The first run can be very simple:

run the same conversation with full history;
then run it again with a short summary instead of old messages;
compare price, latency, and answer quality;
separately check which details the model lost after compression.

If the quality difference is barely noticeable, you have found easy savings. If the answer got worse, do not bring the whole history back. Most often it is enough to add 2–3 facts to memory or keep the last block of messages uncompressed.

It helps to settle on a simple memory template: user name and role, permanent constraints, the goal of the current session, recent decisions, and open questions. Such a template is easier to maintain than an endless chat history where the needed detail disappeared twenty messages ago.

A good start usually looks boring, and that is normal: one table, one scenario, two versions of context, and a clear difference in money. After that, it becomes clear where to use summaries, where to store memory separately, and where long context is truly needed.

Frequently asked questions

Where should I start if long-context costs are already rising?

Start with measurement. Take 50–100 real conversations and see how many tokens go into the input, the answer, and the full turn. Then remove one block at a time: old messages, long document inserts, full tool output. That way you quickly see what adds cost without adding value.

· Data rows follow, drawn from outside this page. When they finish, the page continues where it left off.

/-- A `PWM.SET_CONFIG` past its checks, with the clock there and a timing that does not fault. -/
theorem exec_setConfig_of_timing {s : State} {h : Handle} {ch : Channel} {tcnt tcmp : Word}
    (hr : ¬ outOfRange (s.operand 0) (s.operand 1)) (hd : ¬ s.operand 0 < s.operand 1)
    (hi : s.PwmClockIs h)
    (hp : pwmTiming s.cfg (s.operand 0) (s.operand 1) (s.derivedRate ch (ns / s.operand 0)) =
      .ok (tcnt, tcmp)) :
    exec (.pwmSetConfig ch.val) s = .next { s.afterDerive h with
      tcntb := s.tcntb.set ch.val tcnt
      tcmpb := s.tcmpb.set ch.val tcmp
      tcon := disarmedWord s.cfg ch (armedWord s.cfg ch s.tcon)
      status := setCode s.status okCode
      trace := s.trace ++ s.deriveEvents h ++ s.configEvents ch tcnt tcmp } := by
  show execPwmSetConfig ch.val s = _
  rw [execPwmSetConfig_of_is hi ch hr hd, hp]
  exact congrArg _ (configWrites_eq ch tcnt tcmp (s.afterDerive h))

/-- Settles O24: the hypotheses exclude every error and fault, so `exec_setConfig_of_timing` applies. -/
theorem pwmSetConfigMeaning : Obligations.PwmSetConfigMeaning := by
  rintro s ch h tin tns q tcnt tcmp t1 t2 hr hd hi rfl htin rfl htns rfl hnf rfl rfl rfl rfl
  exact exec_setConfig_of_timing hr hd hi (pwmTiming_of_noFault s.arg[1] htin htns (counterReload_ok hnf))

/-- What a successful `PWM.SET_CONFIG` leaves in the channel's compare register: the inverted and saturated
raw compare (40_pwm.md R92, R93). -/
theorem setConfig_success_compare {s t : State} {ch : Channel}
    (h : exec (.pwmSetConfig ch.val) s = .next t) (h0 : statusCode t.status = 0) :
    t.tcmpb[ch.val].toNat = t.tcntb[ch.val].toNat -
      min (s.operand 1 / (ns / s.derivedRate ch (ns / s.operand 0))).toNat t.tcntb[ch.val].toNat := by
  obtain ⟨k, tcnt, tcmp, _, htiming, rfl⟩ := setConfig_success h h0
  obtain ⟨_, _, _, rfl⟩ := pwmTiming_ok htiming
  simp only [Vector.getElem_set_self, sub_minWord_toNat]

/-- Settles O28: a difference in natural numbers is at most its first part. -/
theorem compareNeverExceedsReload : Obligations.CompareNeverExceedsReload := by
  intro s t ch h h0
  rw [setConfig_success_compare h h0]
  exact Nat.sub_le _ _

/-- Settles O29: `setConfig_success_compare`, with the raw compare as a number. -/
theorem compareIsInvertedAndSaturated : Obligations.CompareIsInvertedAndSaturated := by
  intro s t ch raw h h0 hraw
  have hcmp := setConfig_success_compare h h0
  rw [show (s.operand 1 / (ns / s.derivedRate ch (ns / s.operand 0))).toNat = raw by
    rw [hraw, BitVec.toNat_udiv, BitVec.toNat_udiv]; rfl] at hcmp
  refine ⟨hcmp, fun hlt => BitVec.eq_of_toNat_eq ?_⟩
  rw [hcmp, Nat.min_eq_right hlt.le, Nat.sub_self]
  rfl

/-- The first word of the handshake has the channel's update-pending and auto-reload bits set (R76). -/
theorem armedWord_bit {c : Config} {r : TconRole} {ch : Channel} (hlt : c.tconBit r ch < 32)
    (hr : r ≠ .start) (t : Word) : (armedWord c ch t).getLsbD (c.tconBit r ch) = true := by
  have hbit : (tconMask c r ch).getLsbD (c.tconBit r ch) = true := by
    rw [tconMask_bit hlt, decide_eq_true rfl]
  cases r with
  | start => exact absurd rfl hr
  | update => simp [armedWord, hbit]
  | autoReload => simp [armedWord, hbit]

/-- The second word has the update-pending bit clear (R76). -/
theorem disarmedWord_update_bit {c : Config} {ch : Channel} (hlt : c.tconBit .update ch < 32) (t1 : Word) :
    (disarmedWord c ch t1).getLsbD (c.tconBit .update ch) = false := by
  simp [disarmedWord, tconMask_bit hlt]

/-- Settles O30: the last two of `configEvents` are the writes, and the two words differ in the mask only. -/
theorem handshakeArmsThenDisarms : Obligations.HandshakeArmsThenDisarms := by
  rintro s t ch ⟨⟨hlt, _⟩, _⟩ h h0
  have hlt32 (r : TconRole) : s.cfg.tconBit r ch < 32 := hlt (r, ch) (mem_tconFields r ch)
  obtain ⟨k, tcnt, tcmp, _, _, rfl⟩ := setConfig_success h h0
  refine ⟨s.trace ++ s.deriveEvents k ++
      [.memWrite (TargetReg.addr s.cfg (.tcntb ch)) tcnt, .memWrite (TargetReg.addr s.cfg (.tcmpb ch)) tcmp,
        .memRead (TargetReg.tcon.addr s.cfg) s.tcon],
    armedWord s.cfg ch s.tcon, disarmedWord s.cfg ch (armedWord s.cfg ch s.tcon), ?_, rfl,
    armedWord_bit (hlt32 .update) (by decide) _, armedWord_bit (hlt32 .autoReload) (by decide) _,
    disarmedWord_update_bit (hlt32 .update) _, fun j hj => and_not_bit (tconMask_bit_ne hj)⟩
  simp [State.configEvents, TargetReg.addr]

end Sys2Proof.Machine
end

section
/-! The register writes of a repeated `PWM.SET_CONFIG` (40_pwm.md R96). -/

namespace Sys2Proof.Machine

/-- A `PWM.SET_CONFIG` that its checks reject makes no event (60_exceptions.md R149). -/
theorem setConfig_trace_of_rejected {ch : Nat} {s t : State} (h : exec (.pwmSetConfig ch) s = .next t)
    (hrej : 5 ≤ ch ∨ outOfRange (s.operand 0) (s.operand 1) ∨ s.operand 0 < s.operand 1) :
    t.trace = s.trace := by
  rcases execPwmSetConfig_forms h with ⟨_, rfl⟩ | ⟨c, rfl, ⟨_, rfl⟩ | ⟨_, _, rfl⟩ | ⟨hr, hd, _⟩⟩
  · rfl
  · rfl
  · rfl
  · rcases hrej with hch | hr' | hd'
    · exact absurd c.isLt hch.not_gt
    · exact absurd hr' hr
    · exact absurd hd' hd

/-- The target-register writes of a `PWM.SET_CONFIG` past its checks, with the clock there. -/
def State.setConfigWrites (s : State) (ch : Channel) : List (Word × Word) :=
  targetWrites (readbackEvents s.cfg) ++
    match pwmTiming s.cfg (s.operand 0) (s.operand 1) (s.derivedRate ch (ns / s.operand 0)) with
    | .error _ => []
    | .ok (tcnt, tcmp) => targetWrites (s.configEvents ch tcnt tcmp)

/-- The writes of a derivation are those of the fixed readback (40_pwm.md R87). -/
theorem targetWrites_deriveEvents (s : State) (h : Handle) :
    targetWrites (s.deriveEvents h) = targetWrites (readbackEvents s.cfg) := by
  have hresolve : targetWrites (resolveEvents s.pwmClk s.cfg.pwmParentClkName s.collab) = [] := by
    cases s.pwmClk <;> rfl
  rw [State.deriveEvents, targetWrites_append, targetWrites_append, hresolve]
  rfl

/-- What a `PWM.SET_CONFIG` past its checks does, with the clock there, as far as a second one depends on it:
it makes its writes, caches the clock, and keeps the word that a handshake arms. -/
theorem setConfig_accepted {s t : State} {ch : Channel} {h : Handle} (hi : s.PwmClockIs h)
    (hr : ¬ outOfRange (s.operand 0) (s.operand 1)) (hd : ¬ s.operand 0 < s.operand 1)
    (ht : exec (.pwmSetConfig ch.val) s = .next t) :
    targetWrites t.trace = targetWrites s.trace ++ s.setConfigWrites ch ∧ t.pwmClk = .resolved h ∧
      armedWord s.cfg ch t.tcon = armedWord s.cfg ch s.tcon := by
  unfold State.setConfigWrites
  cases hp : pwmTiming s.cfg (s.operand 0) (s.operand 1) (s.derivedRate ch (ns / s.operand 0)) with
  | error r =>
    rw [exec_setConfig_of_fault hr hd hi hp] at ht
    cases ht
    refine ⟨?_, rfl, rfl⟩
    rw [List.append_nil, ← targetWrites_deriveEvents s h]
    exact targetWrites_append _ _
  | ok v =>
    rw [exec_setConfig_of_timing (tcnt := v.1) (tcmp := v.2) hr hd hi hp] at ht
    cases ht
    refine ⟨?_, rfl, armedWord_disarmedWord _ _ _⟩
    simp only [targetWrites_append, targetWrites_deriveEvents, List.append_assoc]

/-- The writes depend on the operands, the configuration, the parent rate and the word to be armed only. -/
theorem setConfigWrites_congr {s t : State} {ch : Channel} (hcfg : t.cfg = s.cfg) (harg : t.arg = s.arg)
    (hrate : t.pwmRate = s.pwmRate) (harm : armedWord s.cfg ch t.tcon = armedWord s.cfg ch s.tcon) :
    t.setConfigWrites ch = s.setConfigWrites ch := by
  have hevents (tcnt tcmp : Word) :
      targetWrites (t.configEvents ch tcnt tcmp) = targetWrites (s.configEvents ch tcnt tcmp) := by
    simp [targetWrites, State.configEvents, hcfg, harm]
  simp only [State.setConfigWrites, State.derivedRate, State.operand, hcfg, harg, hrate, hevents]

/-- Settles O32: a command that its checks reject makes no write either time; else the second finds the clock
cached, the rate unchanged, and a `tcon` that arms to the same word. -/
theorem repeatedSetConfigWritesTheSame : Obligations.RepeatedSetConfigWritesTheSame := by
  intro s t t' u ch h hi ht ht' hrate hu
  obtain ⟨hcfg, harg, _⟩ := exec_keeps ht
  have hcfg' : t'.cfg = s.cfg := by rw [ht', ← hcfg]
  have harg' : t'.arg = s.arg := by rw [ht', ← harg]
  have hop (i : Fin 4) : t'.operand i = s.operand i := by simp only [State.operand, harg']
  by_cases hrej : 5 ≤ ch ∨ outOfRange (s.operand 0) (s.operand 1) ∨ s.operand 0 < s.operand 1
  · refine ⟨[], ?_, ?_⟩ <;> rw [List.append_nil]
    · rw [setConfig_trace_of_rejected ht hrej]
    · rw [setConfig_trace_of_rejected hu (by rwa [hop, hop])]
  · rw [not_or, not_or, not_le] at hrej
    obtain ⟨hch, hr, hd⟩ := hrej
    obtain ⟨hwrites, hclk, harm⟩ := setConfig_accepted (ch := ⟨ch, hch⟩) hi hr hd ht
    have hclk' : t'.pwmClk = .resolved h := by rw [ht', ← hclk]
    have hrate' : t'.pwmRate = s.pwmRate := by rw [State.pwmRate, hclk']; exact hrate
    have harm' : armedWord s.cfg ⟨ch, hch⟩ t'.tcon = armedWord s.cfg ⟨ch, hch⟩ s.tcon := by rw [ht', ← harm]
    obtain ⟨hwrites', _⟩ :=
      setConfig_accepted (ch := ⟨ch, hch⟩) (.inl hclk') (by rwa [hop, hop]) (by rwa [hop, hop]) hu
    exact ⟨_, hwrites, by rw [hwrites', setConfigWrites_congr hcfg' harg' hrate' harm']⟩

end Sys2Proof.Machine
end

section
/-! How often a command calls `ClkResolve` (40_pwm.md R86, 41_mmc.md R121). -/

namespace Sys2Proof.Machine

/-- The clock-handle cache of a command's engine. -/
def State.cacheOf (s : State) (i : Instr) : ClkCache := if isPwm i then s.pwmClk else s.mmcClk

/-- A resolution and events that call no `ClkResolve`: one call if the cache is empty, else none. -/
theorem resolveEvents_append_resolves {cache : ClkCache} {name : String} {c : Collaborator}
    {rest : List Event} (hrest : rest.countP Event.isResolve = 0) :
    (resolveEvents cache name c ++ rest).countP Event.isResolve = 1 - cache.count := by
  rw [List.countP_append, resolveEvents_resolves, hrest, Nat.add_zero]

/-- The accesses of a derivation to `tcfg0` and `tcfg1` call no `ClkResolve`. -/
theorem readbackEvents_resolves (c : Config) : (readbackEvents c).countP Event.isResolve = 0 := by
  unfold readbackEvents
  cases c.tinPolicy <;> rfl

/-- A derivation calls `ClkResolve` once if the cache is empty, else not (40_pwm.md R86, R89). -/
theorem deriveEvents_resolves (s : State) (h : Handle) :
    (s.deriveEvents h).countP Event.isResolve = 1 - s.pwmClk.count := by
  rw [State.deriveEvents, List.append_assoc]
  exact resolveEvents_append_resolves (readbackEvents_resolves s.cfg)

/-- A failed resolution is the one call of an empty cache. -/
theorem notFound_resolves {cache : ClkCache} (hu : cache = .unresolved) (name : String) :
    [Event.clkResolve name none].countP Event.isResolve = 1 - cache.count := by
  rw [hu]
  rfl

/-- A command either calls no `ClkResolve`, which the two MMC clock commands never choose, or resolves its
engine's clock: one call if the cache is empty, else none (40_pwm.md R86, 41_mmc.md R120). -/
theorem exec_resolves {i : Instr} {s t : State} (h : exec i s = .next t) :
    ∃ events, t.trace = s.trace ++ events ∧
      ((i ≠ .mmcGetBaseClock ∧ i ≠ .mmcSetClock ∧ events.countP Event.isResolve = 0) ∨
        events.countP Event.isResolve = 1 - (s.cacheOf i).count) := by
  have hnil : s.trace = s.trace ++ [] := (List.append_nil _).symm
  cases i with
  | pwmDeriveTin ch =>
    rcases execPwmDeriveTin_forms h with ⟨_, rfl⟩ | ⟨_, _, ⟨⟨hu, _⟩, rfl⟩ | ⟨k, _, rfl⟩⟩
    · exact ⟨_, hnil, .inl ⟨nofun, nofun, rfl⟩⟩
    · exact ⟨_, rfl, .inr (notFound_resolves hu _)⟩
    · exact ⟨_, rfl, .inr (deriveEvents_resolves s k)⟩
  | pwmSetConfig ch =>
    rcases execPwmSetConfig_forms h with ⟨_, rfl⟩ | ⟨c, _, ⟨_, rfl⟩ | ⟨_, _, rfl⟩ |
      ⟨_, _, ⟨⟨hu, _⟩, rfl⟩ | ⟨k, _, ⟨_, _, rfl⟩ | ⟨tcnt, tcmp, _, rfl⟩⟩⟩⟩
    · exact ⟨_, hnil, .inl ⟨nofun, nofun, rfl⟩⟩
    · exact ⟨_, hnil, .inl ⟨nofun, nofun, rfl⟩⟩
    · exact ⟨_, hnil, .inl ⟨nofun, nofun, rfl⟩⟩
    · exact ⟨_, rfl, .inr (notFound_resolves hu _)⟩
    · exact ⟨_, rfl, .inr (deriveEvents_resolves s k)⟩
    · refine ⟨_, List.append_assoc _ _ _, .inr ?_⟩
      rw [List.countP_append, deriveEvents_resolves]
      rfl
  | pwmSetEnable ch enable =>
    rcases execPwmSetEnable_forms h with ⟨_, rfl⟩ | ⟨_, _, rfl⟩
    · exact ⟨_, hnil, .inl ⟨nofun, nofun, rfl⟩⟩
    · exact ⟨_, rfl, .inl ⟨nofun, nofun, rfl⟩⟩
  | mmcGetBaseClock =>
    rcases execMmcGetBaseClock_forms h with ⟨⟨hu, _⟩, rfl⟩ | ⟨_, _, rfl⟩
    · exact ⟨_, rfl, .inr (notFound_resolves hu _)⟩
    · exact ⟨_, List.append_assoc _ _ _, .inr (resolveEvents_append_resolves rfl)⟩
  | mmcSetClock =>
    rcases execMmcSetClock_forms h with ⟨⟨hu, _⟩, rfl⟩ | ⟨_, _, rfl⟩
    · exact ⟨_, rfl, .inr (notFound_resolves hu _)⟩
    · exact ⟨_, List.append_assoc _ _ _, .inr (resolveEvents_append_resolves rfl)⟩
  | mmcProgramDelay =>
    obtain rfl := execMmcProgramDelay_forms h
    exact ⟨_, rfl, .inl ⟨nofun, nofun, rfl⟩⟩
  | mmcSelectClockMode boosted =>
    obtain rfl := execMmcSelectClockMode_forms h
    exact ⟨_, rfl, .inl ⟨nofun, nofun, rfl⟩⟩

What can I safely cut from chat history?

Usually you can remove greetings, thank-yous, repeats, rephrasings, and old confirmations like “okay, got it” without harm. If a fragment does not change the next answer, do not carry it forward. In chat, it is better to keep the meaning, not the entire message stream.

What data should stay in context?

Keep anything without which the model is likely to make a mistake on the next step. That includes the user’s goal, the current task status, the answer language, format, deadlines, limits, exact names, versions, dates, IDs, and decisions already made. Sometimes 1–2 recent replies are enough if they explain why the new question appeared.

When is it better to replace old messages with a short summary?

Compress history when the meaning is already stable and the exact wording no longer affects the result. For example, a long discussion about report format can become a short note with the conclusion. If the new task does not depend on the old wording, a summary is usually cheaper and easier to use.

What should not be compressed in your own words?

Do not freely paraphrase prices, limits, codes, contract numbers, policy text, or legal terms. Every wording and every number matters there. Keep such things separately and pass only the needed piece in the request.

Where should permanent user settings be stored?

It is better to move permanent preferences into a profile or separate memory. That usually includes language, role, answer format, units of measure, and internal rules. Then the application inserts short fields instead of dragging along a long tail of old chats.

What chat history limit is best to set?

Set a budget in tokens for the whole input instead of a message count. For many scenarios, a hard cap such as 6–8 thousand tokens for the system prompt and working history is enough. This is easier to control, and the chat does not grow unnoticed.

Why can even a short question be expensive?

Because the user’s question itself often takes up very little space, while the system adds a lot around it. The expensive parts are the system prompt, chunks of history, document fragments, JSON, logs, and tool responses. In the end, the user writes one sentence, but the model reads several thousand tokens.

How can I tell that I trimmed the context too much?

Look at the quality of the next step, not just the price of one request. If the model loses the date, limit, exception, restriction, or starts asking for extra clarification, you have cut too much. In that case, bring back 2–3 facts or leave the last block of messages uncompressed.

Do I need to send the model the full tool response?

No, a full output is rarely needed. If the tool returned a large JSON, table, log, or HTML, extract only the fields that the next answer depends on. That way the model reads less noise, responds faster, and gets confused less often.